▶ Exercise data:
■ ■ ■

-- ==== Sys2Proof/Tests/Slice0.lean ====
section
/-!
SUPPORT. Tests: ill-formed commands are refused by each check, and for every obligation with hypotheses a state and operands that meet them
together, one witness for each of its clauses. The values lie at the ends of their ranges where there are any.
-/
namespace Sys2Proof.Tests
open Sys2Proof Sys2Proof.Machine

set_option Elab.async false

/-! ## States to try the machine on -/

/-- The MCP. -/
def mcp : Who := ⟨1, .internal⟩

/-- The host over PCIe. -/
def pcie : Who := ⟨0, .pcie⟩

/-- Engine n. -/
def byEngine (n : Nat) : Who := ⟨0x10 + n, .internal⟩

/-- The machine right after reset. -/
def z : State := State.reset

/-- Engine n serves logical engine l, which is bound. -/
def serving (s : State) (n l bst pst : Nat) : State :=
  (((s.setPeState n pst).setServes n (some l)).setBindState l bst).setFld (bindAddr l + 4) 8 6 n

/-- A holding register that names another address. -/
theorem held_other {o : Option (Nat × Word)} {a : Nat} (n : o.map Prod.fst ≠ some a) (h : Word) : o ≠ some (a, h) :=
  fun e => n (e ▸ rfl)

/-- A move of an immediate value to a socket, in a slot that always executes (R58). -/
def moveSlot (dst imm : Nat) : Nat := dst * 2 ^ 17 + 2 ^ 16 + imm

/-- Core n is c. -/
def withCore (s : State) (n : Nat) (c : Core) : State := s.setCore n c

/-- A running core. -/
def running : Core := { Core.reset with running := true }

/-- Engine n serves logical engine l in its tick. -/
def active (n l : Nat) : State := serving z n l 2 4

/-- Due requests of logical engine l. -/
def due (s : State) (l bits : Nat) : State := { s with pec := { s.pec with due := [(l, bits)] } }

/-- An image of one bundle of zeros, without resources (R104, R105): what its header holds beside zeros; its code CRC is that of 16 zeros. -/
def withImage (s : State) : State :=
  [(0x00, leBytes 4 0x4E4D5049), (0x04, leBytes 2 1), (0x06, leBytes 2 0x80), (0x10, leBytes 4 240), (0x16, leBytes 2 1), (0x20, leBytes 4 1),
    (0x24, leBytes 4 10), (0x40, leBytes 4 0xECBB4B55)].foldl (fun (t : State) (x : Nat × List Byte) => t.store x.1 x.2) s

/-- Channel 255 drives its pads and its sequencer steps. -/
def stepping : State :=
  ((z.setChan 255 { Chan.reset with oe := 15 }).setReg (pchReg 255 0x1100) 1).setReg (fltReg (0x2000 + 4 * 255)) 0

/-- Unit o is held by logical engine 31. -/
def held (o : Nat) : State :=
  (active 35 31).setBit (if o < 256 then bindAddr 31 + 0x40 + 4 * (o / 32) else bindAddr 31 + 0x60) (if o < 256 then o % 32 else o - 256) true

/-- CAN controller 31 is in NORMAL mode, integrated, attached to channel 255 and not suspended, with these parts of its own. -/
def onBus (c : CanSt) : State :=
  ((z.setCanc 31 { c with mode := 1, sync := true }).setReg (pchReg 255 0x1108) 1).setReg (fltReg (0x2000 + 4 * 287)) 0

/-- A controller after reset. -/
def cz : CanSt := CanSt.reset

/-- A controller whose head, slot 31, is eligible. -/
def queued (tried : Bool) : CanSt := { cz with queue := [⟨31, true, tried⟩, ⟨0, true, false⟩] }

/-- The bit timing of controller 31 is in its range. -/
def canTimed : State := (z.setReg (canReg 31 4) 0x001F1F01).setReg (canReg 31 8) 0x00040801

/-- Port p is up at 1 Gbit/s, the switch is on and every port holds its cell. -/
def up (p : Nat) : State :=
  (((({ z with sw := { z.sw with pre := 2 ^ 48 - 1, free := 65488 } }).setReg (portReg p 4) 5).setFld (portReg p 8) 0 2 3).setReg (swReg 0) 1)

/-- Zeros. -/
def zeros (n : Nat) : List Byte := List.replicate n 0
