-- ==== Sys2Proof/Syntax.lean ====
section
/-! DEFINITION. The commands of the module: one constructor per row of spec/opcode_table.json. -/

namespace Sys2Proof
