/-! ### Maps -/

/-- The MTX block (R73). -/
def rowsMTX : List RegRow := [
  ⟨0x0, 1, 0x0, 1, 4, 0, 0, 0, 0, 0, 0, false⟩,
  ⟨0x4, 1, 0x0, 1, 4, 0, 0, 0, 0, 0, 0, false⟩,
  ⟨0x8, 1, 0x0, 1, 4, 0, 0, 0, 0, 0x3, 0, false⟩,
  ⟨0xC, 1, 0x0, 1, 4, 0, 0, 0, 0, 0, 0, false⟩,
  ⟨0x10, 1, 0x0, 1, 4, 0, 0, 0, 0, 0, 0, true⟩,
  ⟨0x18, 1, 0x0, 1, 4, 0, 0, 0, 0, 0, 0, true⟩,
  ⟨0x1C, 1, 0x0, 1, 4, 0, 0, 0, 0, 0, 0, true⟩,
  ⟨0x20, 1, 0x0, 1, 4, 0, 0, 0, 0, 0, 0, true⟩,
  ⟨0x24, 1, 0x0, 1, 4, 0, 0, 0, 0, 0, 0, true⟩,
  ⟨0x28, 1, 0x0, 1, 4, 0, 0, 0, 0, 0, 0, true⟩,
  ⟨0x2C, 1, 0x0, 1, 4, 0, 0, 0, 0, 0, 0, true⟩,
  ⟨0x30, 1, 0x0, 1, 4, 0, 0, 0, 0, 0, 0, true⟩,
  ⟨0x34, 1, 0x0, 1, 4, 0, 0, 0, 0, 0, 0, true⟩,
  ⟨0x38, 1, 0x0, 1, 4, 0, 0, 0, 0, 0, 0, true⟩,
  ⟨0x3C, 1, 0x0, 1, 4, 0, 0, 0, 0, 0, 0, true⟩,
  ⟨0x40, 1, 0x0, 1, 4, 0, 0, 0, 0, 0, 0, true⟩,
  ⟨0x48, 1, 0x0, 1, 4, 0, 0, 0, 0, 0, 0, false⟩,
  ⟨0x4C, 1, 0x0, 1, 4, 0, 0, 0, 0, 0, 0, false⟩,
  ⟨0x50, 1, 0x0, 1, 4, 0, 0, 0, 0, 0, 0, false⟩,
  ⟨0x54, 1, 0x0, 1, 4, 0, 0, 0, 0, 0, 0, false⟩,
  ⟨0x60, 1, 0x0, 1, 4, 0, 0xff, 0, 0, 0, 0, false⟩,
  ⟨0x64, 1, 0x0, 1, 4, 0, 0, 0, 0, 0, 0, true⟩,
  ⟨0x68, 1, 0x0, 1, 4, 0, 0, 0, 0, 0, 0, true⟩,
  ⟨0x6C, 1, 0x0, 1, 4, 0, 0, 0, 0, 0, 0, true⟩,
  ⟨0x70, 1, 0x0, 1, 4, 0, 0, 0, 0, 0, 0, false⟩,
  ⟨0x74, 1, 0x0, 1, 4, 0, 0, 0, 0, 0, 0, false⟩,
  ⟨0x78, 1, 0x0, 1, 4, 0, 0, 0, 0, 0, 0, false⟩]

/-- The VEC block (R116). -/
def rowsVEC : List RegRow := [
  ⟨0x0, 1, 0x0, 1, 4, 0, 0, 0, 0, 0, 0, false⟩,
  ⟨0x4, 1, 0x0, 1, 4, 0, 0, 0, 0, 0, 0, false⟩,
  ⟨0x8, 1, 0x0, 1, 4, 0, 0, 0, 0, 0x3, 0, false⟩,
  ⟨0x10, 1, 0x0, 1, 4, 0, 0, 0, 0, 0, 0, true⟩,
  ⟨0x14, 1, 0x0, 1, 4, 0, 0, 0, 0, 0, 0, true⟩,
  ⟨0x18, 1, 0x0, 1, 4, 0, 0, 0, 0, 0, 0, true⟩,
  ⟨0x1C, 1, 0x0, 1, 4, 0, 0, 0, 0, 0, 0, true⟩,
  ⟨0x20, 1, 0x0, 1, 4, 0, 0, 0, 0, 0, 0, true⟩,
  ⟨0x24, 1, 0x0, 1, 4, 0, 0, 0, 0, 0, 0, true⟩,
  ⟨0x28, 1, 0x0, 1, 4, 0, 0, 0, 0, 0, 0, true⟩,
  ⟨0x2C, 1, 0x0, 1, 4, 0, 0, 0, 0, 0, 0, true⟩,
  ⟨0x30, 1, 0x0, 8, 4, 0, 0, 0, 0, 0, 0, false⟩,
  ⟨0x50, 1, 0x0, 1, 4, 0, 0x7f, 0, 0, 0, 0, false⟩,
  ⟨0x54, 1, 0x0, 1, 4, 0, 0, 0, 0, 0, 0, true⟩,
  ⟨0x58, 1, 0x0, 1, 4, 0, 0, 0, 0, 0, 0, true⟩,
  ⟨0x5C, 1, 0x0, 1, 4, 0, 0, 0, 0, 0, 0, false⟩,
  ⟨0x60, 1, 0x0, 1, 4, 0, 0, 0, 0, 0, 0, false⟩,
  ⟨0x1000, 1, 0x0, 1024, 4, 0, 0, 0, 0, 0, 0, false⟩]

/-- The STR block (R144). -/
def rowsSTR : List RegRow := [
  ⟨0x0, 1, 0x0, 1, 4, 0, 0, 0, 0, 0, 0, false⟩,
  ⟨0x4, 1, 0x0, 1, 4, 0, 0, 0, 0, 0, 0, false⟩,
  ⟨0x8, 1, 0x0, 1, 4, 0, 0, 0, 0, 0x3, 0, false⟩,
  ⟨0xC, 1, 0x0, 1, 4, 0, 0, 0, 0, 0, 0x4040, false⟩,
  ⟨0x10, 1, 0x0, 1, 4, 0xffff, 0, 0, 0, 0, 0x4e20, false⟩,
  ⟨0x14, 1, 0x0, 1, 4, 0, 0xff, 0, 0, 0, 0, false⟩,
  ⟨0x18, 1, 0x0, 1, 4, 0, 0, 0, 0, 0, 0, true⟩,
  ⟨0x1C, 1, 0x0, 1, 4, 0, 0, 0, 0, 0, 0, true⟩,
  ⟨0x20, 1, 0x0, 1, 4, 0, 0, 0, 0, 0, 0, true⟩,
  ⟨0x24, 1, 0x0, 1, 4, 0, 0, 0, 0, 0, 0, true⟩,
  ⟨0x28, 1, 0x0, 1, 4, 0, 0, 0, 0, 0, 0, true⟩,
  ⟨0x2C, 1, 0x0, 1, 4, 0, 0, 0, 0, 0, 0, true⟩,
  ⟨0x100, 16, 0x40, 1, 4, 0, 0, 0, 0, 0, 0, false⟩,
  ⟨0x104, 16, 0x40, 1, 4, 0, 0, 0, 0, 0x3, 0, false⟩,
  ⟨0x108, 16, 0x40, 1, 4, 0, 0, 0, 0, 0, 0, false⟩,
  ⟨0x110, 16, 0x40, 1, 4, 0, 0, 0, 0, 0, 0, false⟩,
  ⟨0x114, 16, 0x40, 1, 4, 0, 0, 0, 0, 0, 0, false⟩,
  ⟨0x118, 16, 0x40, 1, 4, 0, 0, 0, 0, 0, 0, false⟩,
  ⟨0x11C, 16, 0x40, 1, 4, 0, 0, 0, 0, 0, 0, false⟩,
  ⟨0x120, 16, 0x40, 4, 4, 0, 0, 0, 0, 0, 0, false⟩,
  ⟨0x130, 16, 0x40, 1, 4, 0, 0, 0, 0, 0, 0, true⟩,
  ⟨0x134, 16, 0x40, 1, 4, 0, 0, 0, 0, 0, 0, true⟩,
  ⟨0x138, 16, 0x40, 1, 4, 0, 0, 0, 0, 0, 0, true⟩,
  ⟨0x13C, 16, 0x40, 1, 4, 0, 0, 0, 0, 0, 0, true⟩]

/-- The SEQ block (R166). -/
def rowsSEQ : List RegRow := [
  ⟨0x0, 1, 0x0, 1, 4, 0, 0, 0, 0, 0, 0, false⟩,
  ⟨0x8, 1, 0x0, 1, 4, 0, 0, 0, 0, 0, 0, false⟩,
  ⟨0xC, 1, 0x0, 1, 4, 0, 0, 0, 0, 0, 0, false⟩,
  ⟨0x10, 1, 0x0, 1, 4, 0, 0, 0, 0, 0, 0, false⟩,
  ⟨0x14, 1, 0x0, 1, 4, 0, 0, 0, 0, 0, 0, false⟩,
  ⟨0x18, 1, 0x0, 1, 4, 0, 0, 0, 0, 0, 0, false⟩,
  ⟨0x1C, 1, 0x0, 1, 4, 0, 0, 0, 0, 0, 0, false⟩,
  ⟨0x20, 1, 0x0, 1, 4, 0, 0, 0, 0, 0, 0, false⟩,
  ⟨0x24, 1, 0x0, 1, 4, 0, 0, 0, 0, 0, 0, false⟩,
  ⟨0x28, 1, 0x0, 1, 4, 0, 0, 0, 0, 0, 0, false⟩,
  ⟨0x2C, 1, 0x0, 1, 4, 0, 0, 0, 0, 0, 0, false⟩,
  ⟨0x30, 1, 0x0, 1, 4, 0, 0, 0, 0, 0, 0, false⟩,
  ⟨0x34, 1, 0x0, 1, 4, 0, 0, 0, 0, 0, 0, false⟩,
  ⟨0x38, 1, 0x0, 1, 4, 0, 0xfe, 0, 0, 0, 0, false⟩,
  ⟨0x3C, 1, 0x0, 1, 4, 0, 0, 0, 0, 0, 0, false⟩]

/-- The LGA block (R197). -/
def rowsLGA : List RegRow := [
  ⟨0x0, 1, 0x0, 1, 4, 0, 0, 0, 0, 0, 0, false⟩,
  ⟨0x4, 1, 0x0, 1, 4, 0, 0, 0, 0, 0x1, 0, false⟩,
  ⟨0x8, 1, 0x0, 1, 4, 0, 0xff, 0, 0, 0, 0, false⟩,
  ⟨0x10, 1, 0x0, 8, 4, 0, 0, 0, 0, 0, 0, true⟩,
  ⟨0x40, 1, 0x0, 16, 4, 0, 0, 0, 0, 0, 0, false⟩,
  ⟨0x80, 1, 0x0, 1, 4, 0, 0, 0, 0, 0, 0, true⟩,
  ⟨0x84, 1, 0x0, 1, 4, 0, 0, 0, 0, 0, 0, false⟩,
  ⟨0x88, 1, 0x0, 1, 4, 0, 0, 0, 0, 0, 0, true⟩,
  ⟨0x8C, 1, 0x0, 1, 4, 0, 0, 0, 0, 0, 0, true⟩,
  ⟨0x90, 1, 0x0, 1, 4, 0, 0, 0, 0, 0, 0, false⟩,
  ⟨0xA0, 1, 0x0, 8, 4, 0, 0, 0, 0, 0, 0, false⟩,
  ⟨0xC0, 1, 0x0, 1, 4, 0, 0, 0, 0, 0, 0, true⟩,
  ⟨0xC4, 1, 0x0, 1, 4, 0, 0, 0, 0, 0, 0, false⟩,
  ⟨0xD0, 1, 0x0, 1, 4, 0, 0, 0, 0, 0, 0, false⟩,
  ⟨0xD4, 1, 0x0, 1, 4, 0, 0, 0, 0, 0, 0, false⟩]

■ ■ ■

▶ Task objective: Go back to the start of the listing above. Reproduce each line exactly, ending with the line that contains "Option (Nat ×".

▶ Result:
-- ==== Sys2Proof/Tests/Slice0.lean ====
section
/-!
SUPPORT. Tests: ill-formed commands are refused by each check, and for every obligation with hypotheses a state and operands that meet them
together, one witness for each of its clauses. The values lie at the ends of their ranges where there are any.
-/
namespace Sys2Proof.Tests
open Sys2Proof Sys2Proof.Machine

set_option Elab.async false

/-! ## States to try the machine on -/

/-- The MCP. -/
def mcp : Who := ⟨1, .internal⟩

/-- The host over PCIe. -/
def pcie : Who := ⟨0, .pcie⟩

/-- Engine n. -/
def byEngine (n : Nat) : Who := ⟨0x10 + n, .internal⟩

/-- The machine right after reset. -/
def z : State := State.reset

/-- Engine n serves logical engine l, which is bound. -/
def serving (s : State) (n l bst pst : Nat) : State :=
  (((s.setPeState n pst).setServes n (some l)).setBindState l bst).setFld (bindAddr l + 4) 8 6 n

/-- A holding register that names another address. -/
theorem held_other {o : Option (Nat × Word)} {a : Nat} (n : o.map Prod.fst ≠ some a) (h : Word) : o ≠ some (a, h) :=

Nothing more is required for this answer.